ABOUT THIS TASK:
Among the lines below, tally those holding the string "failure" and give the total only.

Start of SUPPLIED MATERIAL

-- ==== Sys2Proof/Tests/Slice0.lean ====
section
/-! SUPPORT. The modeller's own tests: ill-formed commands, words of chapters 04 and 05, small results that the spec gives, and for every
statement states that meet its hypotheses. -/

namespace Sys2Proof.Tests

open Sys2Proof Sys2Proof.Machine

set_option maxRecDepth 100000

/-! ### Small states -/

/-- The reset state with some fields of registers stored. -/
def mk (l : List (Nat × Fld × Nat)) : State := l.foldl (fun s e => s.wr e.1 e.2.1 e.2.2) State.reset

/-- More fields of registers stored. -/
def also (s : State) (l : List (Nat × Fld × Nat)) : State := l.foldl (fun s e => s.wr e.1 e.2.1 e.2.2) s

/-- A gate with one entry that admits every master and level everywhere. -/
def openGate (s : State) (g : Nat) : State :=
  (((s.wr (GATE_CTRL g) GATE_CTRL_ENFORCE 1).rset (GATE_LIMIT_HI g 0 0) 0xFF#32).rset (GATE_PART g 0 0) 0xFFFF#32).rset
    (GATE_CTL g 0 0) (BitVec.ofNat 32 (setBits (setBits (setBits (setBits 0#32 GATE_CTL_EN 1) GATE_CTL_USER_XWR 7) GATE_CTL_KERNEL_XWR 7) GATE_CTL_MACHINE_XWR 7).toNat)

/-- A state with processor n so. -/
def withCore (s : State) (n : Nat) (f : Core → Core) : State := s.setCore n (f (s.core n))

/-- Canopy core 0 running in the SRAM with v1 to v3 given. -/
def canopy (v1 v2 v3 : DWord) : State :=
  withCore State.reset 0x40 fun c => { c with run := .run, pc := 0x10000000#64, v := [(1, v1), (2, v2), (3, v3)] }

/-- Engine 0 running the task of class 0 from its code memory, with v1 to v3 given. -/
def engine (v1 v2 v3 : DWord) : State :=
  let s := mk [(TSQ_STATUS, TSQ_STATUS_MODE, 0), (PAR_STATUS, PAR_STATUS_ROLE, roleCode .alone), (GRV_EN 0, U_STATE, 2),
    (ENG_STATUS 0, ENG_STATUS_STATE, 1)]
  let s := withCore (openGate (openGate (openGate s 2) 10) 18) 0 fun c =>
    { c with task := some 0, pc := 0x0180000000#64, v := [(1, v1), (2, v2), (3, v3)] }
  { s with seq := { s.seq with deadl := [(0, ⟨1000, false⟩)] } }

/-- What the fetch of processor n leaves. -/
def after (s : State) (n : Nat) : State := (fetch s n).2

/-! ### Ill-formed commands: each check refuses one -/

/-- A header of a lane message. -/
def hdr (pos : Bool) (tickLo : Word) : Hdr := { lane := 0, crcOk := true, pos := pos, epoch := 1#16, tickLo := tickLo }

/-- A ring frame of a type, its HCS and CRC fields right. -/
def frame (typ : Byte) (src pos : Bool) (payload : List Byte) : Frame :=
  let f : Frame := { typ := typ, pos := pos, src := src, r1 := 0#6, prod := 0#8, dst := 0#8, ring := 0#5, r2 := false, slot := 0#10, epoch := 0#16,
                     seq := 0#32, len := BitVec.ofNat 16 payload.length, loop := false, hops := 0#7, rbc := 0#8, payload := payload, crc := 0#32,
                     fin := .t }
  let g := withRbc f
  { g with crc := frameCrc g }
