-- ==== Sys2Proof/Machine/Bytes.lean ====
section
/-! DEFINITION. Buffers and byte order (spec/00_scope.md rules R8, R9; spec/20_memory.md rules R26, R29, R30): reads of a
buffer at a fixed offset, all big-endian, with no alignment requirement. Byte order is decided here and nowhere else. -/

namespace Sys2Proof.Machine

/-- `b[i]` (rule R8), `MemRead(i, 1)`. A rule reads only offsets inside its buffer; past the end this total function
gives 0, which no rule of the spec reads (log entry 4). -/
def byteAt (b : Buffer) (i : Nat) : Byte := b.getD i 0

/-- `b[a..c)` (rule R8). -/
def slice (b : Buffer) (a c : Nat) : Buffer := (b.drop a).take (c - a)

/-- `rep(v, n)` (rule R8). -/
def rep (v : Byte) (n : Nat) : Buffer := List.replicate n v

/-- `be16(b, i)` (rule R9), `MemRead(i, 2)`: the byte at the lower offset is the high one. -/
def be16 (b : Buffer) (i : Nat) : Word16 := byteAt b i ++ byteAt b (i + 1)

/-- `be32(b, i)` (rule R9), `MemRead(i, 4)`. -/
def be32 (b : Buffer) (i : Nat) : Word32 :=
  (byteAt b i ++ byteAt b (i + 1)) ++ (byteAt b (i + 2) ++ byteAt b (i + 3))

/-- The high byte `v[15:8]`. -/
def hiByte (v : Word16) : Byte := v.extractLsb' 8 8

/-- The low byte `v[7:0]`. -/
def loByte (v : Word16) : Byte := v.extractLsb' 0 8

/-- `bytes16(v)` (rule R9): the two-byte big-endian image of a 16-bit value. -/
def bytes16 (v : Word16) : Buffer := [hiByte v, loByte v]

end Sys2Proof.Machine
end

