/-- Rules R101, R130: against a silent device a retry ends only by its cap or by the last sequence number. Unbounded, it is still
going on after any number of waits while a number is left, each wait seeing one more frame; when the numbers are used up it
ends refused with `SEQ_OVERFLOW`; with a cap it gives up after that many frames. Nothing happens around the host's operations. -/
def Obligations.SilentRetryEndsOnlyByCapOrLastNumber : Prop :=
  ∀ (hp : HostParams) (v k : Nat) (s : State), v ≤ 4095 → s.queue = [] → s.params.maxPayloadLen = none →
    let run := retryUntilAck hp (.setthr v)
      { block := s, script := List.replicate k .elapses, gaps := [], campaign := none, lines := [] }
    (hp.retryCap = none → s.seq.toNat + k < 65535 →
      run.1 = .running ∧ framesReported run.2.block.evt = framesReported s.evt + (k + 1) ∧
      run.2.lines.count .success = 0 ∧ run.2.lines.count .failure = k) ∧
    (hp.retryCap = none → 65535 ≤ s.seq.toNat + k →
      run.1 = .refused (.seqOverflow 65535#16) ∧
      framesReported run.2.block.evt = framesReported s.evt + (65535 - s.seq.toNat)) ∧
    (∀ n, hp.retryCap = some n → 1 ≤ n → n ≤ k → s.seq.toNat + n ≤ 65535 →
      run.1 = .gaveUp ∧ framesReported run.2.block.evt = framesReported s.evt + n ∧
      run.2.lines.count .success = 0 ∧ run.2.lines.count .failure = n)

/-- Rule R102: a handshake that no reply answers, and around whose operations nothing happens, sends the trigger twice and ends in
Idle. -/
def Obligations.SilentHandshakeEndsIdle : Prop :=
  ∀ (hp : HostParams) (rest : List Happening) (s : State), s.queue = [] →
    ∃ h, runHandshake hp
        { block := s, script := .elapses :: .elapses :: rest, gaps := [], campaign := none, lines := [] } = (.ended .idle, h) ∧
      h.script = rest ∧ h.block.tx = s.tx ++ [triggerFrame, triggerFrame] ∧ h.block.seq = s.seq

/-- Rule R104: a completed S-curve has one column for each step offset below the total length, keyed by its threshold (the host's
conventions: log entries 13 and 17). -/
def Obligations.CompletedScurveHasItsColumns : Prop :=
  ∀ (hp : HostParams) (c : Snapshot) (stepSize total initial : Nat) (h h' : HostRun) (history : History),
    c.plan = .scurve stepSize total initial → runCampaign hp c h = (.completed history, h') →
    stepSize ≠ 0 ∧
    history.map Prod.fst = (List.range ((total + stepSize - 1) / stepSize)).map fun k => initial + k * stepSize

/-- Rules R106, R107: a campaign has a flag of its own. While one is active another is refused; a campaign that ended is no
longer active; and with no cancel request in the script or in a gap no campaign is cancelled, whatever was requested before it.
(That a second campaign is refused is the model's choice, log entry 17.) -/
def Obligations.CampaignsOwnTheirFlag : Prop :=
  (∀ (hp : HostParams) (c : Snapshot) (h : HostRun), h.campaign ≠ none → runCampaign hp c h = (.refused, h)) ∧
  (∀ (hp : HostParams) (c : Snapshot) (h : HostRun), h.campaign = none → (runCampaign hp c h).1 ≠ .running →
    (runCampaign hp c h).2.campaign = none) ∧
  (∀ (hp : HostParams) (c : Snapshot) (h : HostRun) (history : History), h.campaign = none → .cancels ∉ h.script →
    (∀ g ∈ h.gaps, .cancels ∉ g.before ∧ .cancels ∉ g.pending) →
    (runCampaign hp c h).1 ≠ .cancelled history)
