@[simp] theorem afterError_params (e : BlockError) (s : State) : (afterError e s).params = s.params := rfl
@[simp] theorem afterError_seq (e : BlockError) (s : State) : (afterError e s).seq = s.seq := rfl
@[simp] theorem afterError_lastSeq (e : BlockError) (s : State) : (afterError e s).lastSeq = s.lastSeq := rfl
@[simp] theorem afterError_mode (e : BlockError) (s : State) : (afterError e s).mode = s.mode := rfl
@[simp] theorem afterError_hsState (e : BlockError) (s : State) : (afterError e s).hsState = s.hsState := rfl
@[simp] theorem afterError_hsAttempt (e : BlockError) (s : State) : (afterError e s).hsAttempt = s.hsAttempt := rfl
@[simp] theorem afterError_replyFlag (e : BlockError) (s : State) : (afterError e s).replyFlag = s.replyFlag := rfl
@[simp] theorem afterError_tx (e : BlockError) (s : State) : (afterError e s).tx = s.tx := rfl
@[simp] theorem afterError_evt (e : BlockError) (s : State) : (afterError e s).evt = s.evt ++ [.err (errorCode e) e] := rfl
@[simp] theorem afterError_data (e : BlockError) (s : State) : (afterError e s).data = s.data := rfl
@[simp] theorem afterError_queue (e : BlockError) (s : State) : (afterError e s).queue = s.queue := rfl

@[simp] theorem afterEvent_params (e : Event) (s : State) : (afterEvent e s).params = s.params := rfl
@[simp] theorem afterEvent_seq (e : Event) (s : State) : (afterEvent e s).seq = s.seq := rfl
@[simp] theorem afterEvent_lastSeq (e : Event) (s : State) : (afterEvent e s).lastSeq = s.lastSeq := rfl
@[simp] theorem afterEvent_mode (e : Event) (s : State) : (afterEvent e s).mode = s.mode := rfl
@[simp] theorem afterEvent_hsState (e : Event) (s : State) : (afterEvent e s).hsState = s.hsState := rfl
@[simp] theorem afterEvent_hsAttempt (e : Event) (s : State) : (afterEvent e s).hsAttempt = s.hsAttempt := rfl
@[simp] theorem afterEvent_replyFlag (e : Event) (s : State) : (afterEvent e s).replyFlag = s.replyFlag := rfl
@[simp] theorem afterEvent_tx (e : Event) (s : State) : (afterEvent e s).tx = s.tx := rfl
@[simp] theorem afterEvent_evt (e : Event) (s : State) : (afterEvent e s).evt = s.evt ++ [e] := rfl
@[simp] theorem afterEvent_data (e : Event) (s : State) : (afterEvent e s).data = s.data := rfl
@[simp] theorem afterEvent_queue (e : Event) (s : State) : (afterEvent e s).queue = s.queue := rfl

@[simp] theorem afterReply_params (es : List Event) (s : State) : (afterReply es s).params = s.params := rfl
@[simp] theorem afterReply_seq (es : List Event) (s : State) : (afterReply es s).seq = s.seq := rfl
@[simp] theorem afterReply_lastSeq (es : List Event) (s : State) : (afterReply es s).lastSeq = s.lastSeq := rfl
@[simp] theorem afterReply_mode (es : List Event) (s : State) : (afterReply es s).mode = s.mode := rfl
@[simp] theorem afterReply_hsState (es : List Event) (s : State) : (afterReply es s).hsState = s.hsState := rfl
@[simp] theorem afterReply_hsAttempt (es : List Event) (s : State) : (afterReply es s).hsAttempt = s.hsAttempt := rfl
@[simp] theorem afterReply_replyFlag (es : List Event) (s : State) : (afterReply es s).replyFlag = true := rfl
@[simp] theorem afterReply_tx (es : List Event) (s : State) : (afterReply es s).tx = s.tx := rfl
@[simp] theorem afterReply_evt (es : List Event) (s : State) : (afterReply es s).evt = s.evt ++ es := rfl
@[simp] theorem afterReply_data (es : List Event) (s : State) : (afterReply es s).data = s.data := rfl
@[simp] theorem afterReply_queue (es : List Event) (s : State) : (afterReply es s).queue = s.queue := rfl

@[simp] theorem afterBuild_params (c : Byte) (p : Buffer) (s : State) : (afterBuild c p s).params = s.params := rfl
@[simp] theorem afterBuild_seq (c : Byte) (p : Buffer) (s : State) : (afterBuild c p s).seq = s.seq + 1#16 := rfl
@[simp] theorem afterBuild_lastSeq (c : Byte) (p : Buffer) (s : State) : (afterBuild c p s).lastSeq = some (nextNumber s) := rfl
@[simp] theorem afterBuild_mode (c : Byte) (p : Buffer) (s : State) : (afterBuild c p s).mode = s.mode := rfl
@[simp] theorem afterBuild_hsState (c : Byte) (p : Buffer) (s : State) : (afterBuild c p s).hsState = s.hsState := rfl
@[simp] theorem afterBuild_hsAttempt (c : Byte) (p : Buffer) (s : State) : (afterBuild c p s).hsAttempt = s.hsAttempt := rfl
@[simp] theorem afterBuild_replyFlag (c : Byte) (p : Buffer) (s : State) : (afterBuild c p s).replyFlag = false := rfl
@[simp] theorem afterBuild_tx (c : Byte) (p : Buffer) (s : State) : (afterBuild c p s).tx = s.tx ++ [frame (nextNumber s) c p] := rfl
@[simp] theorem afterBuild_evt (c : Byte) (p : Buffer) (s : State) : (afterBuild c p s).evt = s.evt ++ [.frameSent (nextNumber s) c (8 + p.length)] := rfl
@[simp] theorem afterBuild_data (c : Byte) (p : Buffer) (s : State) : (afterBuild c p s).data = s.data := rfl
@[simp] theorem afterBuild_queue (c : Byte) (p : Buffer) (s : State) : (afterBuild c p s).queue = s.queue := rfl

end Sys2Proof.Machine
end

End of SUPPLIED MATERIAL

TASK SOLUTION:
2